C’est aussi Françoise Morvan dans les années 2000 qui nous explique que tout nationalisme breton n’est et n’a toujours été qu’un pur fascisme.
C’est encore l’exposition « Celtique ? » du Musée de Bretagne selon laquelle, après avoir été soi-disant arriéré pour être des Celtes, nous sommes vus comme arriérés, car nous revendiquons une origine celtique qui serait soudainement devenue mythe et invention. Logique. Quand un opprimé fait de son stigmate une fierté, l’oppresseur veut refaire de sa fierté un stigmate.

La Bretagne calomniée

Le Musée dit de Bretagne serait-il un peu brittophobe ?

N’accordons aucun intérêt à ces discours, ils diront toujours tout et son contraire pour arriver à leurs fins.
Un jour vous êtes Celtes, un jour vous ne l’êtes plus. Vous êtes fiers d’être petits, on vous dira grands. Vous êtes fier d’être grands, on vous dira petits. L’important est que vous soyez à votre place d’inférieur, celle de celui qui subit et qui laisse sa destinée entre les mains du supérieur, le seul qui aurait le légitime pouvoir de nous définir grâce à sa soi-disant supériorité naturelle. Derrière cela, il n’y aucune autre logique que celle de la domination. Elle la conséquence de l’infériorisation permanente d’un peuple qui refuse toujours de disparaître malgré bientôt cinq cents ans de colonisation.

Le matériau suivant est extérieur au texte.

-- ==== Sys2Proof/Certificates/Slice0/Obligations.lean ====
section
/-! DEFINITION. The statements for the provers. -/

open Sys2Proof Sys2Proof.Machine

/-- While every quadrant can be reached, LEVEL_TABLE_WRITE and SPAR_WRITE complete: the word that the access aims at stands, with its PARITY computed, in all four replicas; no other register changes but EPOCH_STATUS and the counters and interrupt sources of a re-route, and nothing else but frames, records and the marks of bad entries. -/
def Obligations.LevelAndSparWritesReplicate : Prop :=
  (∀ (l : Level) (q : Quad) (i : BitVec 16) (acc : Acc) (v : W64) (s : State),
    i.toNat < levelSize l → s.hw.quadReach q = true → (∀ k, k < 4 → s.hw.err.hubLost.get k = false) →
    ∃ t, exec (.levelTableWrite l q i acc v) s = .next t ∧
      (∀ k, k < 4 → t.hw.reg (levelReg l k i.toNat) = withParity (s.hw.writeWord (levelReg l q i.toNat) acc v)) ∧
      OnlyHw pathParts (fun r => r.isEpoch ∨ ∃ k, k < 4 ∧ r = levelReg l k i.toNat) s t) ∧
  (∀ (q : Quad) (spar : BitVec 12) (w : Fin 32) (acc : Acc) (v : W64) (s : State),
    s.hw.quadReach q = true → (∀ k, k < 4 → s.hw.err.hubLost.get k = false) →
    ∃ t, exec (.sparWrite q spar w acc v) s = .next t ∧
      (∀ k, k < 4 → t.hw.reg (.sparTbl k (32 * spar.toNat + w)) =
        withParity (s.hw.writeWord (.sparTbl q (32 * spar.toNat + w)) acc v)) ∧
      OnlyHw pathParts (fun r => r.isEpoch ∨ ∃ k, k < 4 ∧ r = .sparTbl k (32 * spar.toNat + w)) s t)

/-- PIN_SEED_WRITE completes with the written word in FWD_SEED and, outside a STAGE_COMMIT, with EPOCH one higher if the write changed PIN_SEED and as before if it did not. MIRROR_CFG_WRITE completes with the written word in its register and the session's count back at 0, and changes nothing else. -/
def Obligations.SeedAndMirrorWrites : Prop :=
  (∀ (acc : Acc) (v : W64) (s : State), s.hw.pwr.porHeld = false → s.hw.fwd.gathered = none →
    ∃ t, exec (.pinSeedWrite acc v) s = .next t ∧ t.hw.reg .fwdSeed = s.hw.writeWord .fwdSeed acc v ∧
      t.hw.fld .epochStatus Fld.epochStatus_epoch =
        (if t.hw.fld .fwdSeed Fld.fwdSeed_pinSeed = s.hw.fld .fwdSeed Fld.fwdSeed_pinSeed then
          s.hw.fld .epochStatus Fld.epochStatus_epoch else (s.hw.fld .epochStatus Fld.epochStatus_epoch + 1) % 2 ^ 32) ∧
      OnlyHw pathParts (fun r => r = .fwdSeed ∨ r.isEpoch) s t) ∧
  (∀ (m : Fin 16) (acc : Acc) (v : W64) (s : State), s.hw.pwr.porHeld = false →
    ∃ t, exec (.mirrorCfgWrite m acc v) s = .next t ∧ t.hw.reg (.mirrorCfg m) = s.hw.writeWord (.mirrorCfg m) acc v ∧
      aget m.val t.hw.fwd.mirror = none ∧ OnlyHw [.fwd] (fun r => r = .mirrorCfg m) s t)
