-- ==== Sys2Proof/Laws/State.lean ====
section
/-! SUPPORT. For each update of a part of the state, what every other field reads after it; true by unfolding. -/

namespace Sys2Proof.Machine

/-! ### Updates of the whole state -/

@[simp] theorem State.onHw_hw (s : State) (f : Hw → Hw) : (s.onHw f).hw = f s.hw := rfl
@[simp] theorem State.onHw_nv (s : State) (f : Hw → Hw) : (s.onHw f).nv = s.nv := rfl
@[simp] theorem State.onHw_mem (s : State) (f : Hw → Hw) : (s.onHw f).mem = s.mem := rfl
@[simp] theorem State.onHw_pending (s : State) (f : Hw → Hw) : (s.onHw f).pending = s.pending := rfl
@[simp] theorem State.onNv_hw (s : State) (f : Nv → Nv) : (s.onNv f).hw = s.hw := rfl
@[simp] theorem State.onNv_nv (s : State) (f : Nv → Nv) : (s.onNv f).nv = f s.nv := rfl
@[simp] theorem State.onNv_mem (s : State) (f : Nv → Nv) : (s.onNv f).mem = s.mem := rfl
@[simp] theorem State.onNv_pending (s : State) (f : Nv → Nv) : (s.onNv f).pending = s.pending := rfl
@[simp] theorem State.onMem_hw (s : State) (f : Mem → Mem) : (s.onMem f).hw = s.hw := rfl
@[simp] theorem State.onMem_nv (s : State) (f : Mem → Mem) : (s.onMem f).nv = s.nv := rfl
@[simp] theorem State.onMem_mem (s : State) (f : Mem → Mem) : (s.onMem f).mem = f s.mem := rfl
@[simp] theorem State.onMem_pending (s : State) (f : Mem → Mem) : (s.onMem f).pending = s.pending := rfl
@[simp] theorem State.onLive_nv (s : State) (f : Hw → Hw) : (s.onLive f).nv = s.nv := by
  unfold State.onLive; split <;> rfl
@[simp] theorem State.onLive_mem (s : State) (f : Hw → Hw) : (s.onLive f).mem = s.mem := by
  unfold State.onLive; split <;> rfl
@[simp] theorem State.onLive_pending (s : State) (f : Hw → Hw) : (s.onLive f).pending = s.pending := by
  unfold State.onLive; split <;> rfl
/-- While POR_L is not held a change reaches the volatile part; while it is held nothing happens. -/
theorem State.onLive_of_not_held {s : State} (hs : s.hw.pwr.porHeld = false) (f : Hw → Hw) : s.onLive f = s.onHw f := by
  simp [State.onLive, hs]

theorem State.onLive_of_held {s : State} (hs : s.hw.pwr.porHeld = true) (f : Hw → Hw) : s.onLive f = s := by
  simp [State.onLive, hs]
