-- ==== Sys2Proof/Tests/Slice0.lean ====
section
/-! SUPPORT. Tests of the model: ill-formed commands that the checks refuse, small runs of single commands, and for each statement
a state and operands that meet its hypotheses. -/

namespace Sys2Proof.Tests
open Machine

/-! ### Well-formedness -/

theorem test_wf_misaligned_write : (Instr.registerWrite .host ⟨.bar0, 0x204#26⟩ .full 0).wf = false := by decide
theorem test_wf_misaligned_read : (Instr.rcRegisterRead .host ⟨.bar0, 0x204#26⟩ .full).wf = false := by decide
theorem test_wf_good_size : (Instr.badSizeAccess false false 0x200#26 8).wf = false := by decide
theorem test_wf_good_doorbell : (Instr.badDoorbell 0x1008#20 8).wf = false := by decide
theorem test_wf_short_descriptor : (Instr.descriptorFetch 5 (.bytes [1])).wf = false := by decide
theorem test_wf_recs : (Instr.recommissionOctet 0 0 true []).wf = false := by decide
theorem test_wf_i3c : (Instr.i3cWindowRefresh [] [] 0).wf = false := by decide
theorem test_wf_floor : (Instr.floorCellReceive 1 1 false).wf = false := by decide
theorem test_wf_levels : (Instr.managementTick ⟨[(1, 5), (1, 6)], Four.all 0, Four.all 0, Four.all (true, true)⟩).wf = false := by decide
theorem test_wf_image : (Instr.bootVerificationComplete (some ⟨true, 0, true, true, 0, true, none, 0, 0, 0, [], [], []⟩)).wf = false := by
  decide

/-! ### A small state -/

/-- A chip out of reset: power is good, the data plane is ready, no unit is in FATAL, and one register set. -/
def live (rs : List (Reg × W64)) : State :=
  { State.reset with hw := { Hw.reset with regs := (.hubState, 0x10) :: rs, pwr := { Pwr.reset with porHeld := false } } }

/-- The same chip after `n` slots of every data-plane time base and of the local count. -/
def later (n : Nat) : State :=
  let s := live []
  { s with hw := { s.hw with tim := { s.hw.tim with slot := Four.all n, local_ := n } } }
theorem wit_LevelAndSparWritesReplicate :
    (0xffff#16).toNat < levelSize .rack ∧ (live []).hw.quadReach (3 : Quad) = true ∧ (∀ k, k < 4 → (live []).hw.err.hubLost.get k = false) := by
  decide

theorem wit_SeedAndMirrorWrites : (live []).hw.pwr.porHeld = false ∧ (live []).hw.fwd.gathered = none := by decide

theorem wit_ShaperAndPolicerWritesFill : (live []).hw.portStart (1023 : Port) = true ∧ (live []).hw.quadReach (portDie (1023 : Port)) = true ∧
    (live []).hw.quadReach (0 : Quad) = true := by decide

/-- SPILL_EN is 1 and the write asks for 3 GiB in place of 2; a second write keeps 2 GiB. -/
def spilling : State := live [(.spillCfg 1, 0x140201)]
theorem wit_SpillCfgWriteIsGuarded :
    spilling.hw.quadReach (1 : Quad) = true ∧
    Fld.spillCfg_spillGib.get (spilling.hw.writeWord (.spillCfg 1) .full 0x140301) ≠ spilling.hw.fld (.spillCfg 1) Fld.spillCfg_spillGib ∧
    spilling.hw.bit (.spillCfg 1) Fld.spillCfg_spillEn = true ∧
    Fld.spillCfg_spillGib.get (spilling.hw.writeWord (.spillCfg 1) .full 0x640200) = spilling.hw.fld (.spillCfg 1) Fld.spillCfg_spillGib ∧
    (∀ k, k < 4 → spilling.hw.fld (.spillCfg k) Fld.spillCfg_spillGib ≤ 24 ∧
      spilling.hw.fld .gondolaCfg Fld.gondolaCfg_exportGib + 4 * spilling.hw.fld (.spillCfg k) Fld.spillCfg_spillGib ≤ 368) ∧
    Fld.spillCfg_spillBwPct.get (spilling.hw.writeWord (.spillCfg 1) .full 0x640200) = 100 := by decide

/-- A consumed VENT_NOTICE of SCOPE 0 and STATE 0 waits on port 8. -/
def noticed (op : Nat) (data : W64) : State :=
  let s := live []
  { s with hw := { s.hw with buf := { s.hw.buf with
      taken := [{ id := 7, port := 8, frame := ⟨0, 0, [], 0, [], true⟩, hdr := { VHdr.make 1 op linkLocal linkLocal with opData := data },
                  born := 0, tag := none }] } } }
theorem wit_VentingMovesThePort :
    (live []).hw.portStart (8 : Port) = true ∧ (live []).hw.quadReach (portDie (8 : Port)) = true ∧ (live []).hw.bypass (8 : Port) = false ∧
    (live []).hw.ventState (8 : Port) = 0 ∧ (live [(.portFwd 8, 0x20000)]).hw.ventState (8 : Port) = 1 ∧
    (live [(.portFwd 8, 0x20000)]).hw.quadReach (portDie (8 : Port)) = true ∧ (live [(.portFwd 8, 0x20000)]).hw.portStart (8 : Port) = true ∧
    (live [(.portFwd 8, 0x20000)]).hw.bypass (8 : Port) = false ∧
    (∀ x ∈ (live [(.portFwd 8, 0x20000)]).hw.buf.held, ∀ c ∈ x.copies, c.port ≠ (8 : Port).val) ∧
    (live [(.circuitMap 2, 8), (.circuitCtl 2, 0x100)]).hw.bypass (8 : Port) = true ∧
    ((noticed 0x72 8).hw.takeFrame 8 [0x72]).1.map (·.hdr.dst) = some linkLocal := by decide
theorem wit_VentingMovesThePort_report :
    let s := noticed 0x72 8
    let s : State := { s with hw := { s.hw with buf := { s.hw.buf with taken := s.hw.buf.taken.map fun x => { x with hdr := { x.hdr with dst := 5 } } } } }
    (s.hw.takeFrame 8 [0x72]).1.map (·.hdr.dst) = some 5 ∧ (s.hw.err.quadQ.get (portDie (8 : Port))).length < 4096 := by decide
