-- ==== Sys2Proof/Syntax.lean ====
section
/-! DEFINITION. The commands of the block: one constructor of `Instr` for each row of spec/opcode_table.json,
with the operands the row's event carries. -/

namespace Sys2Proof

/-- A traffic cell as the admission unit reads it and the queue manager holds it: stream number, sequence
number, flags and payload (R97, R104). -/
structure TrafficCell where
  stream   : StreamNo
  sequence : Byte
  flags    : BitVec 4
  payload  : Payload
  deriving DecidableEq, Repr

/-- A management request as a port's request queue holds it: command code, tag and payload (R142). The header's
lane, stream, sequence and flags are ignored (R146). -/
structure Request where
  code    : Byte
  tag     : Byte
  payload : Payload
  deriving DecidableEq, Repr

/-- The commands. A management command (READ_DEVICE to UNKNOWN_COMMAND_CODE) has no operand: it is the agent's
taking of the request at the head of the first eligible port's queue (R145), and what it names stands in that
request's payload. -/
inductive Instr where
  | powerOnReset
  | stroke
  | answerDeadlineExpiry (lane : LaneNo)
  | holdDeadlineExpiry (lane : LaneNo)
  | settleDeadlineExpiry (stream : StreamNo)
  | commitDeadlineExpiry
  | budgetEntryAgeOut
  | spacingExpiry
  | arbiterPass
  | laneSlot (lane : LaneNo)
  | drainCompletion (stream : StreamNo)
  | edgeSlot (port : PortNo)
  | edgeLinkUp (port : PortNo)
  | edgeLinkDown (port : PortNo)
  | laneAligned (lane : LaneNo)
  | laneAlignmentLost (lane : LaneNo)
  | trafficCellArrival (port : PortNo) (cell : TrafficCell)
  | requestCellArrival (port : PortNo) (request : Request)
  | edgeFillCell (port : PortNo)
  | edgeBadKindCell (port : PortNo) (kind : BitVec 4)
  | edgeBadCheckCell (port : PortNo)
  | bindAckAccept (lane : LaneNo) (tag : Byte)
  | bindAckRefuse (lane : LaneNo) (tag : Byte)
  | bindAckUnknownCode (lane : LaneNo) (tag : Byte) (code : Byte)
  | releaseAck (lane : LaneNo) (tag : Byte)
  | resetAck (lane : LaneNo) (tag : Byte)
  | pause (lane : LaneNo) (tag : Byte)
  | resume (lane : LaneNo) (tag : Byte)
  | trunkOtherKindCell (lane : LaneNo) (kind : BitVec 4)
  | trunkFillCell (lane : LaneNo)
  | trunkBadCheckCell (lane : LaneNo)
  | disablePendingApplied (lane : LaneNo)
  | streamImageApplication (stream : StreamNo)
  | deviceApplication
  | commitResponse
  | readDevice
  | readPort
  | readLane
  | readStream
  | readNotices
  | stageDevice
  | stagePort
  | stageStream
  | discard
  | commit
  | openStream
  | closeStream
  | closeStreamDiscard
  | clearHold
  | timerControlRun
  | timerControlStop
  | timerControlPreset
  | ackNotice
  | laneControlEnable
  | laneControlDisable
  | laneControlRetire
  | laneControlRecover
  | restart
  | unknownCommandCode
  | resetPinAsserted
  deriving DecidableEq, Repr

end Sys2Proof
end

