-- ==== Sys2Proof/Machine/LinkEvents.lean ====
section
/-! DEFINITION. The commands that come in on the links: alignment gained and lost, cells on the edge ports, cells on the
trunk lanes. -/

namespace Sys2Proof.Machine

/-- EDGE_LINK_UP (R160). -/
def execEdgeLinkUp (p : PortNo) (s : State) : Host.Outcome State Fault Refusal := running (edgeLinkUp p) s

/-- EDGE_LINK_DOWN (R160). -/
def execEdgeLinkDown (p : PortNo) (s : State) : Host.Outcome State Fault Refusal := running (edgeLinkDown p) s

/-- LANE_ALIGNED (R162). -/
def execLaneAligned (l : LaneNo) (s : State) : Host.Outcome State Fault Refusal := running (alignLane l) s

/-- LANE_ALIGNMENT_LOST (R162). -/
def execLaneAlignmentLost (l : LaneNo) (s : State) : Host.Outcome State Fault Refusal :=
  running (loseAlignment l) s

/-- TRAFFIC_CELL_ARRIVAL (R97). -/
def execTrafficCellArrival (p : PortNo) (c : TrafficCell) (s : State) : Host.Outcome State Fault Refusal :=
  running (trafficCell p c) s

/-- REQUEST_CELL_ARRIVAL (R143). -/
def execRequestCellArrival (p : PortNo) (q : Request) (s : State) : Host.Outcome State Fault Refusal :=
  running (onEdgeCell p (requestArrival p q)) s

/-- EDGE_FILL_CELL (R161): discarded. -/
def execEdgeFillCell (p : PortNo) (s : State) : Host.Outcome State Fault Refusal := running (onEdgeCell p id) s

/-- EDGE_BAD_KIND_CELL (R161), whatever the kind. -/
def execEdgeBadKindCell (p : PortNo) (_kind : BitVec 4) (s : State) : Host.Outcome State Fault Refusal :=
  running (onEdgeCell p (badKind p)) s

/-- EDGE_BAD_CHECK_CELL (R161). -/
def execEdgeBadCheckCell (p : PortNo) (s : State) : Host.Outcome State Fault Refusal := running (failedEdgeCell p) s

/-- BIND_ACK_ACCEPT (R64, R65). -/
def execBindAckAccept (l : LaneNo) (tag : Byte) (s : State) : Host.Outcome State Fault Refusal :=
  running (onTrunkCell l (takeAnswer .bind l tag (bindAcceptMatched l))) s

/-- BIND_ACK_REFUSE (R64, R66). -/
def execBindAckRefuse (l : LaneNo) (tag : Byte) (s : State) : Host.Outcome State Fault Refusal :=
  running (onTrunkCell l (takeAnswer .bind l tag (bindRefuseMatched l))) s

/-- BIND_ACK_UNKNOWN_CODE (R64). -/
def execBindAckUnknownCode (l : LaneNo) (tag _code : Byte) (s : State) : Host.Outcome State Fault Refusal :=
  running (onTrunkCell l (takeUnknownAnswer l tag)) s

/-- RELEASE_ACK (R64, R69). -/
def execReleaseAck (l : LaneNo) (tag : Byte) (s : State) : Host.Outcome State Fault Refusal :=
  running (onTrunkCell l (takeAnswer .release l tag (releaseAckMatched l))) s

/-- RESET_ACK (R64, R72). -/
def execResetAck (l : LaneNo) (tag : Byte) (s : State) : Host.Outcome State Fault Refusal :=
  running (onTrunkCell l (takeAnswer .laneReset l tag (resetAckMatched l))) s

/-- PAUSE (R74). -/
def execPause (l : LaneNo) (tag : Byte) (s : State) : Host.Outcome State Fault Refusal :=
  running (onTrunkCell l (takePause true l tag)) s

/-- RESUME (R74). -/
def execResume (l : LaneNo) (tag : Byte) (s : State) : Host.Outcome State Fault Refusal :=
  running (onTrunkCell l (takePause false l tag)) s

/-- TRUNK_OTHER_KIND_CELL (R163): STRAY_CONTROL, without regard to a tag. -/
def execTrunkOtherKindCell (l : LaneNo) (_kind : BitVec 4) (s : State) : Host.Outcome State Fault Refusal :=
  running (onTrunkCell l (strayCell l)) s

/-- TRUNK_FILL_CELL (R163): discarded. -/
def execTrunkFillCell (l : LaneNo) (s : State) : Host.Outcome State Fault Refusal := running (onTrunkCell l id) s

/-- TRUNK_BAD_CHECK_CELL (R163). -/
def execTrunkBadCheckCell (l : LaneNo) (s : State) : Host.Outcome State Fault Refusal :=
  running (failedTrunkCell l) s

end Sys2Proof.Machine
end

Une irrégularité subsiste tout de même dans le discours français anti-breton.

Siècle après siècle, nous sommes comparés à nos frères et sœurs d’infortunes à travers le monde. Ainsi quand la France colonise en Amérique, nous sommes comme les peuples indiens. Quand elle colonise en Afrique nous sommes comme les peuples noirs, les Égyptiens ou autres. Quand la France se prend de passion pour le lointain Orient du fond de la Sibérie ou pour les îles du Pacifique, nous sommes encore et toujours comme ces autres du bout du monde. Camarades d’infortune donc, où ici comme ailleurs, le bon sauvage devient l’indigène dégénéré bon à abattre dès qu’il résiste aux resplendissantes lumières de la civilisation française, car au nom de quoi si ce n’est du fanatisme ou de la barbarie, voudrait-on résister à l’incarnation même du progrès sur terre ?

Après avoir clamé haut et fort pendant des centaines d’années que nous autres de Bretagne étions l’équivalent européen de tous les colonisés de la terre, aujourd’hui les mêmes vous diront que jamais, oh grand jamais, il n’y a eu le moindre aspect colonial dans les relations entre la France et la Bretagne. Irrégularité donc, ou plutôt mise à jour du logiciel de domination, puisque la Bretagne n’a pas réussi à atteindre, comme tant d’autres nations du monde, son indépendance dans la grande phase de décolonisation du XXe siècle qui s’ouvre par la libération de l’Irlande, et ce malgré les efforts des Breiz Atao ou du FLB qui comptait bien prendre cette route.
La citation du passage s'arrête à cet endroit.